What the task requires
Each line of the records that holds the word "isMirrorLine" should be copied out.
○ ○ ○ ○ ○
/-- P3 finds a staging line uncorrectable: its eight slots become an unknown range (R219). -/
def State.stagingUe (s : State) (line : Nat) : State :=
  { s with bur := { s.bur with slotsBad := sadd (line - s.stagingBase) s.bur.slotsBad } }

/-- A host or RMW read is served outside BURROW only. -/
def State.hostTime (s : State) : Bool := s.mode == .run || s.mode == .restore

/-- Take the oldest read out that satisfies a test. -/
def takeRd (p : RdOut → Bool) : List RdOut → List RdOut
  | [] => []
  | r :: t => if p r then t else r :: takeRd p t

/-- The read out that a return answers. -/
def isRd (line : Nat) (req : DramReq) (r : RdOut) : Bool :=
  r.line == line && (match req with | .ctx n => r.ctx == some n | .mapLine => true | _ => r.ctx == none)

/-- The scrub read of a channel waits for its data: it has been asked for and has issued. -/
def State.scrubOut (s : State) (ch line : Nat) : Bool :=
  s.dram.scrubAsked.contains ch && mget (256 * ch) s.dram.scrub ch == line && !s.asked (fun q => !q.write && q.line == line && q.cls == 3 && q.src == 1)

/-- The line after one in a channel's order; the pass starts again at the channel's first line. -/
def State.nextScrub (s : State) (ch line : Nat) : Nat :=
  let n := if line % 256 = 255 then (if s.channels = 2 then line + 257 else line + 1) else line + 1
  if s.capGib * 16777216 ≤ n then 256 * ch else n

/-- The scrubber moves to its next line; a new pass clears the pass's correction counts (R186). -/
def State.scrubMove (s : State) (ch : Nat) : State :=
  let next := s.nextScrub ch (mget (256 * ch) s.dram.scrub ch)
  let u : State := { s with dram := { s.dram with scrub := mset ch next s.dram.scrub, scrubAsked := sdel ch s.dram.scrubAsked } }
  if next = 256 * ch then
    ((u.setSub (2 * ch) { u.subCh (2 * ch) with corr := [] }).setSub (2 * ch + 1) { u.subCh (2 * ch + 1) with corr := [] })
  else u

/-- A poison-bitmap line is uncorrectable: which of its lines are poisoned is not known, so every user line among them is (R34; DEDUCED, log entry
121). -/
def State.bitmapUe (s : State) (line : Nat) : State :=
  s.setPoisons (((List.range 512).map (fun i => 512 * (line - s.poisonBase) + i)).filter (fun l => decide (l < s.nLines) && !s.poisoned l))

/-- The scrubber finds a line uncorrectable: a user line is poisoned, a map line's entries are unknown, a mirror line is rewritten, a bitmap line
poisons what it covers (R98, R134, R243). -/
def State.scrubUe (s : State) (line : Nat) : State :=
  if granOf line < s.nUser then s.poisonRun line
  else if s.isMapLine line then s.mapUe line
  else if s.isMirrorLine line then s.mirrorRewrite line
  else if s.isPoisonLine line then s.bitmapUe line
  else s

/-- Context n's read has its data now (the look-back of Table 6-5). -/
def State.ctxRead (s : State) (n : Nat) : State :=
  if (s.ctxOf n).st == .idle then s else s.setCtx n { s.ctxOf n with readAt := s.dram.now }

/-- What a requester makes of its read; `t` is the state after the decoder's, `out` its outcome (R187, R188, R134, R212, R219, R243). -/
def State.delivered (s t : State) (req : DramReq) (line : Nat) (newer : Bool) (out : DramOut) : State :=
  let lost := out == .ue
  match req with
  | .host tag =>
    if s.hostTime && s.host.reads.any (fun r => r.tag == tag && r.line == line && r.value.isSome && !r.ready)
        && !s.asked (fun q => !q.write && q.line == line && q.cls == 2 && q.src == 0) then
      (t.hostData tag line lost).afterRead line newer out
    else s
  | .rmw =>
    if s.dram.wbuf.any (fun e => e.line == line && e.admitted && e.issued.isNone && e.be != beAll)
        && !s.asked (fun q => q.line == line && (q.src == 1 || q.src == 2) && q.ctx == 0 && q.cls ≤ 2) then
      t.rmwData line lost
    else s
  | .ctx n =>
    if s.isMapLine line then (if lost then t.mapUe line else t)
    else if (s.ctxOf n).st == .load && (s.ctxOf n).kind.ofGran && granOf line == (s.ctxOf n).gran && !s.noDram line then
      (if lost then t.ctxUe n line else t).ctxRead n
    else s.ctxRead n
  | .scrub =>
    if s.mode == .run && s.scrubOut (s.chanOf (granOf line)) line then
      (if s.noDram line then t else (if lost then t.scrubUe line else t).afterRead line newer out).scrubMove (s.chanOf (granOf line))
    else s
  | .mapLine => if s.isMapLine line then (if lost then t.mapUe line else t) else s
  | .mirrorLine => if s.isMirrorLine line then (if lost then t.mirrorRewrite line else t) else s
  | .staging => if s.isStagingLine line && s.phase == .p3 then (if lost then t.stagingUe line else t) else s
  | .poisonLine => if s.isPoisonLine line then (if lost then t.bitmapUe line else t) else s
  | .resync =>
    if s.isActive && s.mode == .run && (mfind (granOf line) s.twin.rsyMask).isSome && !s.noDram line then
      (if lost then t.poisonRun line else t)
    else s

/-- The time at which a read's data reaches its requester: never before the hold on it is over (R181); `none` where `atNs` falls short of that. -/
def State.readDue (s : State) (r : Option RdOut) (atNs : Option Nat) : Option Nat :=
  let due := match r with | some x => x.issuedAt + s.readHold | none => 0
  let t := atNs.getD due
  if t < due then none else some t

/-- A read returns: the decoder corrects it or not, and its requester takes it. -/
def State.readBack (s : State) (req : DramReq) (line : Nat) (err : DramErr) (atNs : Option Nat) : State :=
  if !(s.lampUp || s.draining) || s.lineFailed line || s.lineReplays line then s
  else
    let r := s.dram.rdOut.find? (isRd line req)
    match s.readDue r atNs with
    | none => s
    | some t =>
      let s0 : State := { s with dram := { s.dram with rdOut := takeRd (isRd line req) s.dram.rdOut, now := max s.dram.now t } }
      let d := s0.decodeRead line err
      s0.delivered d.1 req line (match r with | some x => x.newer | none => false) d.2

/-- DRAM_READ_DONE: a read returns to its requester, at `atNs` or, without it, as soon as the hold of R181 lets it. -/
def execDramReadDone (req : DramReq) (line : Nat) (err : DramErr) (s : State) (atNs : Option Nat := none) : Host.Outcome State Fault Refusal :=
  .next (s.readBack req line err atNs)

/-! ### The patrol scrubber (R188) -/

/-- The scrubber asks for the next line of a channel as class 3 traffic: every line is read (R188). -/
def State.scrubAsk (s : State) (ch : Nat) : State :=
  let t : State := { s with dram := { s.dram with scrubAsked := sadd ch s.dram.scrubAsked } }
  t.ask ⟨mget (256 * ch) s.dram.scrub ch, false, 3, 1, 0⟩

/-- PATROL_SCRUB: the scrubber's turn on a channel comes, or, with `back`, the read it asked for returns with those symbols in error. -/
def execPatrolScrub (ch : Nat) (back : Option DramErr) (s : State) : Host.Outcome State Fault Refusal :=
  .next (match back with
    | none =>
      if s.mode == .run && s.lampUp && s.chRuns ch && s.getF Reg.DC_ECCCFG_SCRUB_H != 0 && !s.dram.scrubAsked.contains ch then s.scrubAsk ch
      else s
    | some err => if s.dram.scrubAsked.contains ch then s.readBack .scrub (mget (256 * ch) s.dram.scrub ch) err none else s)

/-! ### Self-refresh (R189, R190) -/

/-- Nothing waits for a channel. -/
def State.chIdle (s : State) (ch : Nat) : Bool :=
  [2 * ch, 2 * ch + 1].all (fun k => (s.subCh k).queue.isEmpty && (s.subCh k).waiting.isEmpty)
    && decide (s.wbUsed ch = 0)
    && !s.bur.ctx.any (fun c => c.2.st == .load && c.2.kind.ofGran && s.chanOf c.2.gran == ch && s.ctxReading c.1)

/-- SELF_REFRESH_ENTRY. -/
def execSelfRefreshEntry (ch : Nat) (s : State) : Host.Outcome State Fault Refusal :=
  .next (if s.mode == .run && s.lampUp && s.chRuns ch && s.getF (chState ch) == 2 && s.getB Reg.DC_CFG_SR_IDLE_EN && s.chIdle ch then s.setF (chState ch) 3 else s)

/-- SELF_REFRESH_EXIT: a request for the channel has arrived. -/
def execSelfRefreshExit (ch : Nat) (s : State) : Host.Outcome State Fault Refusal :=
  .next (if s.lampUp && decide (ch < s.channels) && s.getF (chState ch) == 3 && !s.getB Reg.DC_STATUS_HOLD then s.setF (chState ch) 2 else s)

end Sys2Proof.Machine
end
○ ○ ○ ○ ○
Response for this exercise
  else if s.isMirrorLine line then s.mirrorRewrite line
  | .mirrorLine => if s.isMirrorLine line then (if lost then t.mirrorRewrite line else t) else s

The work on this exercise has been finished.